=== Data to process ===
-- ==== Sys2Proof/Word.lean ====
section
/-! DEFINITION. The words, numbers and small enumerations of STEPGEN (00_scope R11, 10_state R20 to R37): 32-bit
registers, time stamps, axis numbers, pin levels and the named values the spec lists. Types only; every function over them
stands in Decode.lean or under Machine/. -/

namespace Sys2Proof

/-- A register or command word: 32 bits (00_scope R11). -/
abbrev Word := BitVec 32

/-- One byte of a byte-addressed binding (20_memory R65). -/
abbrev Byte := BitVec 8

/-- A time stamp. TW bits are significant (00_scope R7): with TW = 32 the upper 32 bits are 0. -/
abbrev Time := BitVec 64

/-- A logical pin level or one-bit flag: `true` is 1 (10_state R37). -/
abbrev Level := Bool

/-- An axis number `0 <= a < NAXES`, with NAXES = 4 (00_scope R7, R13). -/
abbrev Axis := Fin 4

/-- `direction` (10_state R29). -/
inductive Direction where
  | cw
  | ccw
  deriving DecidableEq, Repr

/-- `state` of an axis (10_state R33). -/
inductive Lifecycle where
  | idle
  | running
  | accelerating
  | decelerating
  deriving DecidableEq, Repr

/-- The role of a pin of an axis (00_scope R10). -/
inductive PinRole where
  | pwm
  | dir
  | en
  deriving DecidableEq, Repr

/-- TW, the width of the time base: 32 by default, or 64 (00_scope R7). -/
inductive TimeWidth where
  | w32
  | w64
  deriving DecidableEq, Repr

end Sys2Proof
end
===
=== Data to process ===
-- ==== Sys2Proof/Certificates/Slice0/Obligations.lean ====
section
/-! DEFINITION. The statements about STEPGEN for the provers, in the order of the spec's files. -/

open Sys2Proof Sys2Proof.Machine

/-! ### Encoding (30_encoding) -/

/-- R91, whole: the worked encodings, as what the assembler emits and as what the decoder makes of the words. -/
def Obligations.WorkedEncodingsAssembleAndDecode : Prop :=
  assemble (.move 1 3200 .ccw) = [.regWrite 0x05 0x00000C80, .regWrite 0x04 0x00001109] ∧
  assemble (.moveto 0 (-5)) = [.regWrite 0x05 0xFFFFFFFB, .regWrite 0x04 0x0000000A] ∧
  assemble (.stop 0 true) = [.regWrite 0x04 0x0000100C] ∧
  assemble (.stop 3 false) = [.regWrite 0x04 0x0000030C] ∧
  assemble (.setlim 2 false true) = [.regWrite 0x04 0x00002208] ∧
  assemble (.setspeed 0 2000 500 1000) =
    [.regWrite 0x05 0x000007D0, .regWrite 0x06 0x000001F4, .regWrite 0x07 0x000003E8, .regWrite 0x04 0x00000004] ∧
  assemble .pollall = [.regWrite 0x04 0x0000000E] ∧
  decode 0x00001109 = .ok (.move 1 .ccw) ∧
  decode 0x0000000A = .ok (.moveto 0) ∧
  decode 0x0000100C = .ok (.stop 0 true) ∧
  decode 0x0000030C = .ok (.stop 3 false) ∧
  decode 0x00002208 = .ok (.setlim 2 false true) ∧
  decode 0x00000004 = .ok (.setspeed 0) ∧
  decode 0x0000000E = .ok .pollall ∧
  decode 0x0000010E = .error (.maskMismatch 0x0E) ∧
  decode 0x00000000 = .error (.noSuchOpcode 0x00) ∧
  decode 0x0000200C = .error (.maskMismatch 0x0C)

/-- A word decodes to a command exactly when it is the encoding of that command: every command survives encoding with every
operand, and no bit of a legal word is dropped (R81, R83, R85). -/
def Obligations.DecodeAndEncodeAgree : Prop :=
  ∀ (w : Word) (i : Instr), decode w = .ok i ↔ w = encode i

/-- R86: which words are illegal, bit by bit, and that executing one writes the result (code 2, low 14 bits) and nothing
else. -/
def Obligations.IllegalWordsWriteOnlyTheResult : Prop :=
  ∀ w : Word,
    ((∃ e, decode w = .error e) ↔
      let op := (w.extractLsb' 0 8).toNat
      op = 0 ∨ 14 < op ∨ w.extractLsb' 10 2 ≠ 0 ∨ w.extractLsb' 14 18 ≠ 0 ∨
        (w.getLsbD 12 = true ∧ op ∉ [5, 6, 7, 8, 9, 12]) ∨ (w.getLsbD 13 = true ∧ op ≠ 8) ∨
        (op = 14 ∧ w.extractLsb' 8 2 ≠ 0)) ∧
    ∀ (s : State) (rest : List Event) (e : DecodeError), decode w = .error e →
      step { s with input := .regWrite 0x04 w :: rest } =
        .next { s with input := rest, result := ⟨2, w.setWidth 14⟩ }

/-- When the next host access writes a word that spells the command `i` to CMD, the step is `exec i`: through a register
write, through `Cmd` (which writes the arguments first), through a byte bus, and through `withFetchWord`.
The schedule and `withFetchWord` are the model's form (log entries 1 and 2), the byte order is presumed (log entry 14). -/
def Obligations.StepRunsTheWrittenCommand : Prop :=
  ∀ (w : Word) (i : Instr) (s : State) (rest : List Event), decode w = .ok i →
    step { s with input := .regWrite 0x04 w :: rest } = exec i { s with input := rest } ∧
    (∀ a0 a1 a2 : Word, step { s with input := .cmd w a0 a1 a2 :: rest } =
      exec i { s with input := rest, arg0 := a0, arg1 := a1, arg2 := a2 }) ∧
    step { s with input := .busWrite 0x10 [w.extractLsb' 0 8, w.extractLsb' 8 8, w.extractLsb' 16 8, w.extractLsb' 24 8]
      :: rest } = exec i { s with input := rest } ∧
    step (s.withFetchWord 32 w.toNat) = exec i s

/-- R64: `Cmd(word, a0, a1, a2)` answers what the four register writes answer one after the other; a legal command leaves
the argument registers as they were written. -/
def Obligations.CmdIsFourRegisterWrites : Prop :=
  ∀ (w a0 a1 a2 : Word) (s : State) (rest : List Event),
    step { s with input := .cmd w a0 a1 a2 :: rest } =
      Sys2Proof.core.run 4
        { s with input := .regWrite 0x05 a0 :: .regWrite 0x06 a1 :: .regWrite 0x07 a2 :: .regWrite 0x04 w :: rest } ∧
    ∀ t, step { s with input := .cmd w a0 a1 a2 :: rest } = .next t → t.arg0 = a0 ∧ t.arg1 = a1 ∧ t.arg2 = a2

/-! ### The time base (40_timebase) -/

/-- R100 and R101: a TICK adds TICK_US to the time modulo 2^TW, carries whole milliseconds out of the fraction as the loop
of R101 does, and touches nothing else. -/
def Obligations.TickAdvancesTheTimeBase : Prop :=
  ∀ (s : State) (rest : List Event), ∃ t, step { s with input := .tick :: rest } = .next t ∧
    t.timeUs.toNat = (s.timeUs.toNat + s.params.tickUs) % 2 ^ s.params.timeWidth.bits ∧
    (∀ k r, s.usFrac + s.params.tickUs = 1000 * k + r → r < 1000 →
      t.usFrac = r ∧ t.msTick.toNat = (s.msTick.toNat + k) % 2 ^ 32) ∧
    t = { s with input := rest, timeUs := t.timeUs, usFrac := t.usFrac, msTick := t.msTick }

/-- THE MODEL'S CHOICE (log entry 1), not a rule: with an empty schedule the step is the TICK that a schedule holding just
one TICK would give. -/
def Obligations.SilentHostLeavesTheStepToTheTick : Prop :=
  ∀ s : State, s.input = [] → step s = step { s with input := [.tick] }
===
- Exercise brief:
From the entries above, extract only the lines running from the one containing "stands in Decode.lean or under Machine/. -/" through the one containing "bits are 0. -/", inclusive.

- Task solution:
stands in Decode.lean or under Machine/. -/

namespace Sys2Proof

/-- A register or command word: 32 bits (00_scope R11). -/
abbrev Word := BitVec 32

/-- One byte of a byte-addressed binding (20_memory R65). -/
abbrev Byte := BitVec 8

/-- A time stamp. TW bits are significant (00_scope R7): with TW = 32 the upper 32 bits are 0. -/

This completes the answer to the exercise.